Retaliation Concerns
A trade association stated that the FDIC should take measures to
ensure that reviewing officials are not retaliated against for their
decisions. The FDIC has structured the Office to minimize the risk that
a fear of retaliation could impact decisions by reviewing officials.
Reviewing officials will be hired for terms, and only former, rather
than current, government officials will be eligible to serve as
reviewing officials. Additionally, all decisions related to which
reviewing officials will serve on which panels will be decided by the
Office, and not by any FDIC officials outside of the Office.
The FDIC also received comments reiterating that some IDIs may not
appeal decisions due to a fear of retaliation from examiners. As noted
in the proposal, FDIC policy currently prohibits any retaliation,
abuse, or retribution by an agency examiner or any FDIC personnel
against an institution, and the FDIC continues to explore options to
reaffirm its commitment to and ensure compliance with this policy.
Standard of Review
Like the current standard of review, under the proposed Guidelines,
the Division Director and the Office would review appeals for
consistency with the policies, practices, and mission of the FDIC and
the overall reasonableness of, and the support offered for, the
positions advanced. Two trade associations encouraged the FDIC to adopt
a de novo standard of review, and align the standard with the approach
recently taken by the Federal Reserve Board (FRB).
The FDIC agrees that a change in the standard of review for appeals
to the Division Director would be appropriate. The final Guidelines
therefore provide that the Division Director will make his or her own
supervisory determination, which is substantially similar to the
standard adopted by the initial review panel under the FRB's
approach.\22\ Under this standard, the Division Director would have
discretion to consider examination workpapers and other materials
developed by staff during an examination, but would make an independent
supervisory determination, without deferring to the judgments of either
party. The final guidelines do not, however, alter the standard of
review when the appeal is reviewed by the Office. Consistent with the
proposal, the Office would review appeals for consistency with the
policies, practices, and mission of the FDIC and the overall
reasonableness of, and the support offered for, the positions advanced.
---------------------------------------------------------------------------
\22\ See 85 FR 15175, 15180 (Mar. 17, 2020).

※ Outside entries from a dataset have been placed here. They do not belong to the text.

-- ==== Sys2Proof/Tests/Slice0.lean ====
section
/-! SUPPORT. The model's own tests: the checks of WellFormed, entries of host memory, one or two single steps of each
command with results taken from the manual's examples and rules, and for each statement of Obligations.lean that has
hypotheses a concrete state that meets them (`witness_…`). -/

namespace Sys2Proof.Tests.Slice0

open Sys2Proof Sys2Proof.Machine

/-! ### Small states -/

/-- The state a command leaves. -/
def after (c : Instr) (s : State) : State :=
  match exec c s with
  | .next t => t
  | _ => State.reset

/-- RUNNING at timebase 1000 with nothing to do. -/
def idle : State := { State.reset with ctl := .running, timebase := 1000 }

/-- A measurement job in slot 5 of ring 1, tag 7, active on lane 3 with this context and these arrivals formed. -/
def active (k : MeasKind) (f : MeasEntry) (c : Context) (formed : List Arrival := []) : State :=
  (idle.setLane 3 { active := some 5, ctx := some c, formed := formed }).setSlot 5
    { state := .active
      ring := 1
      tag := 7
      kindCode := kindCode (entryKindOf k)
      job := some { kind := k, fields := f }
      stagingLane := some 3
      current := some { base := 64, capacity := 2 } }

/-- The fields of a WIDTH from RISE to FALL. -/
def highWidth : MeasEntry := { tag := 7, lane := 3, startSpec := 1, stopSpec := 2, capacity := 2 }

/-- A context in a phase, with accept-from and start at 500. -/
def ctx (p : Phase) : Context := { phase := p, acceptFrom := 500, startTs := 500 }

/-- A window with its expiry due at the present instant. -/
def dueWindow : Context :=
  { ctx .window with edgeCounter := 6, pending := some { kind := .windowEnd, nominal := 997, due := 1000 } }

/-- A measurement with its overflow bound due at the present instant. -/
def dueBound : Context :=
  { ctx .measuring with pending := some { kind := .overflow, nominal := 997, due := 1000 } }

/-- A read from ring `r` in flight into slot 2; report ring 1 is OPEN and carries the reports of ring 1. -/
def fetching (r : RingId) : State :=
  let s : State := { idle with fetch := some { ring := r, index := 4, slot := 2 }, accesses := [.fetch] }
  ((s.setJobRing r { state := .open, size := 8, head := 4, tail := 5, bound := if r = 0 then 0 else 1 }).setPoster 1
    { state := .open, size := 4 }).setSlot 2 { state := .fetching, ring := r }

/-- The read in flight of `fetching r`. -/
def read (r : RingId) : FetchRecord := { ring := r, index := 4, slot := 2 }

/-- The record with index 8 of slot 5. -/
def record : ResultRecord :=
  { slot := 5
    place := 64
    index := 8
    value := 1
    aux := 1
    startTs := 1
    endTs := 2
    flags := {}
    afterLoss := false
    lostBefore := 0 }

/-- That record in lane 3's write slot, its write outstanding, the slot in this state. -/
def landing (st : SlotState) (capacity : BitVec 16) (reports : List Report := []) : State :=
  let s := active .width highWidth (ctx .armed)
  ({ s with accesses := [.record 3] }.modLane 3 fun x => { x with writeSlot := some record }).modSlot 5 fun x =>
    { x with
      state := st, outstanding := 1, reserved := 1, current := some { base := 64, capacity := capacity }
      reports := reports }

/-- A waiting PROGRESS of slot 5. -/
def progress : Report := { kindCode := 1, tag := 7, ring := 1, body := .progress 32 1 1 }

/-- A FINAL of slot 5. -/
def final : Report := { kindCode := 1, tag := 7, ring := 1, body := .final .ok .empty }

/-- Report ring 1 OPEN with the write of slot 5's FINAL in flight. -/
def posting : State :=
  ({ idle with accesses := [.report 1] }.setPoster 1
    { state := .open, size := 4, tail := 3, head := 1, inFlight := some (.slot 5), queue := [5] }).setSlot 5
      { state := .posting, ring := 1, tag := 7, stagingLane := some 3, reports := [{ final with inFlight := true }] }

/-- Ring 0's event report in flight. -/
def postingEvent : State :=
  { idle with accesses := [.report 0], events := [.fetchFault 1 2] }.setPoster 0
    { state := .open, size := 2, tail := 1, head := 1, inFlight := some .event }

/-- The SPAN of slot 5 waits at lane 3's head in phase ASKED with loan number 1 and partner lane 4. -/
def asking : State :=
  (idle.setLane 3 { queue := [5], loanPhase := .asked, loanNumber := 1 }).setSlot 5
    { state := .pending
      ring := 1
      tag := 7
      job := some { kind := .span, fields := { highWidth with partner := 4 } }
      stagingLane := some 3
      current := some { base := 64, capacity := 2 } }

/-- The loan it asks for. -/
def loan : Loan := { primary := 3, slot := 5, number := 1, ring := 1, tag := 7 }

/-- `s` with one loan message in flight. -/
def sent (m : LoanMsg) (s : State) : State := { s with loanMsgs := [m] }

/-- A SPAN in slot 5 active on lane 3, with partner lane 4 lent to it. -/
def spanning (c : Context) : State :=
  ((active .span { highWidth with partner := 4 } c).modLane 4 fun x => { x with lentTo := some loan })

/-- Every slot below `n` is occupied. -/
def crowded (n : Nat) (s : State) : State :=
  { s with slots := Vector.ofFn fun j : Fin 64 => if j.val < n then { state := .posting } else {} }

/-! ### WellFormed refuses what spells no command -/

theorem test_wf_undefined_kind : (Instr.undefinedKindEntry 0x10 0).wf = false := by decide

theorem test_wf_loan_request : (Instr.loanRequest 3 3).wf = false := by decide

theorem test_wf_grant : (Instr.grant 3 3).wf = false := by decide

---------------------------------------------------------------------------
Ex Parte Communications
A law firm and two trade associations recommended that the FDIC
prohibit ex parte communications between supervisory staff and the
Office during an appeal, asserting that this is a due process and
fairness concern. The FDIC understands this concern and is addressing
it in the final Guidelines by requiring that communications between the
Office and either supervisory staff or the appealing institution,
including materials submitted to the Office for review, are also shared
with the other party to the appeal, subject to limitations on
disclosure.
Review Panel Size
The FDIC proposed that each appeal would be heard by a panel of
three reviewing officials, and asked whether three reviewers per panel
would be an appropriate number, or whether there were some situations
where more or fewer panelists might be appropriate. A number of
commenters suggested panels comprised of five reviewing officials. In
particular, a trade association asserted that this number is common
across governmental bodies, affords increased diversity in perspectives
and expertise, and decreases the likelihood of deference to the strong
opinions of one panel member. Other commenters suggested expanding the
size of panels to five members in order to accommodate the addition of
staff with industry experience. Two commenters, including a trade
association and a consultant, suggested expanding the size of review
panels in case a review official becomes ill or must be recused. A law
firm suggested that relatively minor matters (e.g., examination
ratings, loan loss reserve provisions, loan classifications) should be
handled by a panel of three members, while more serious matters (e.g.,
violations of law or regulation, applications, decisions to initiate
informal enforcement actions, matters requiring Board attention) should
be handled by five-member panels.
The FDIC agrees that five-member panels could be beneficial in some
situations. To provide the Office with flexibility, the final
Guidelines provide that panels may be comprised of either three or five
reviewing officials. When an appeal is submitted to the Office, a panel
of either three or five reviewing officials will be assigned to
consider the matter. The FDIC believes that initial experiences
administering this new process may help to determine the most
appropriate size for panels going forward.
Other Levels of Review
The FDIC proposed that an IDI would be able to appeal the Division
Director's decision to the Office, and that no appeal of the Office's
decision would be permissible. The FDIC asked commenters whether the
appellate process should have any additional level(s) of review before
or after the Office.
Commenters generally stated that the process should not include an
additional level of review before an appeal to the Office. In
particular, a trade association asserted that the FDIC should remove
barriers for institutions wishing to appeal material supervisory
determinations, including layers of review. However, a few commenters
recommended an additional level of review following a decision by the
Office. A law firm suggested allowing Office decisions to be appealed
to the individuals that currently serve on the SARC, and a trade
association suggested that either the Board or the institution could
request reconsideration of Office decisions within 30 days of issuance.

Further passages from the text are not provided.